> _EXERCISE INPUT_:
-- ==== Sys2Proof/Certificates/Slice0/Obligations.lean ====
section
/-! DEFINITION. The statements about the FBP, for the provers. -/

open Sys2Proof Sys2Proof.Machine

/-! ### Encoding -/

/-- Decoding the word of a command gives the command back, every field included (30_encoding R110 to R118). -/
def Obligations.DecodeOfEncode : Prop :=
  ∀ i : Instr, i.wellFormed = true → decode (encode i) = .ok i

/-- A legal word is the word of the command it decodes to: decoding drops no bit (30_encoding R117, R118). -/
def Obligations.EncodeOfDecode : Prop :=
  ∀ (w : Word32) (i : Instr), decode w = .ok i → encode i = w ∧ i.wellFormed = true

/-- The worked encodings of 30_encoding R133, an inference the spec draws from R110 and R117. -/
def Obligations.WorkedEncodings : Prop :=
  decode 0x11000005 = .ok (.readBits 5) ∧
  decode 0x120003E8 = .ok (.skipBits 1000) ∧
  decode 0x20110000 = .ok (.splitAnnexb .rbsp true) ∧
  decode 0x21200002 = .ok (.splitLenpfx .dt 2) ∧
  decode 0x50030000 = .ok (.tsDemux true true) ∧
  decode 0x52020000 = .ok (.flvDemux false true) ∧
  decode 0x33200000 = .ok (.hvccParse .dt) ∧
  (∀ s, step (issue 0x11000021 s) =
    .next (errorPath 0x11000021 { code := .illegalCommand, info := 0x00021 } s)) ∧
  (∀ s, step (issue 0x20020000 s) =
    .next (errorPath 0x20020000 { code := .illegalCommand, info := 0x20000 } s)) ∧
  (∀ s, step (issue 0x50100000 s) =
    .next (errorPath 0x50100000 { code := .illegalCommand, info := 1 } s)) ∧
  (∀ s, step (issue 0x9A000000 s) =
    .next (errorPath 0x9A000000 { code := .illegalCommand, info := 0x9A } s))

/-- The undefined opcodes are those of no command, and a word with one raises ILLEGAL_COMMAND(OPC)
(30_encoding R120). -/
def Obligations.UndefinedOpcodes : Prop :=
  (∀ opc : BitVec 8, undefinedOpcode opc.toNat = true ↔ ∀ i, opcField (encode i) ≠ opc) ∧
  ∀ (w : Word32) (s : State), undefinedOpcode (opcField w).toNat = true →
    step (issue w s) =
      .next (errorPath w { code := .illegalCommand, info := (opcField w).toNat } s)

/-- A reserved SP raises ILLEGAL_COMMAND(SP): 3 to 15, and any but 0 for a command without a selected region
(30_encoding R121). -/
def Obligations.ReservedSpaces : Prop :=
  ∀ (w : Word32) (s : State) (i : Instr), opcField w = opcField (encode i) →
    (3 ≤ (spField w).toNat ∨ (spField w ≠ 0 ∧ regionOf i = none)) →
    step (issue w s) =
      .next (errorPath w { code := .illegalCommand, info := (spField w).toNat } s)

> _WORK INSTRUCTIONS_: Here the job is to transcribe the lines from the first line of the data through the line containing "and R117. -/", inclusive, exactly and with nothing else.

> _EXPECTED ANSWER_:
-- ==== Sys2Proof/Certificates/Slice0/Obligations.lean ====
section
/-! DEFINITION. The statements about the FBP, for the provers. -/

open Sys2Proof Sys2Proof.Machine

/-! ### Encoding -/

/-- Decoding the word of a command gives the command back, every field included (30_encoding R110 to R118). -/
def Obligations.DecodeOfEncode : Prop :=
  ∀ i : Instr, i.wellFormed = true → decode (encode i) = .ok i

/-- A legal word is the word of the command it decodes to: decoding drops no bit (30_encoding R117, R118). -/
def Obligations.EncodeOfDecode : Prop :=
  ∀ (w : Word32) (i : Instr), decode w = .ok i → encode i = w ∧ i.wellFormed = true

/-- The worked encodings of 30_encoding R133, an inference the spec draws from R110 and R117. -/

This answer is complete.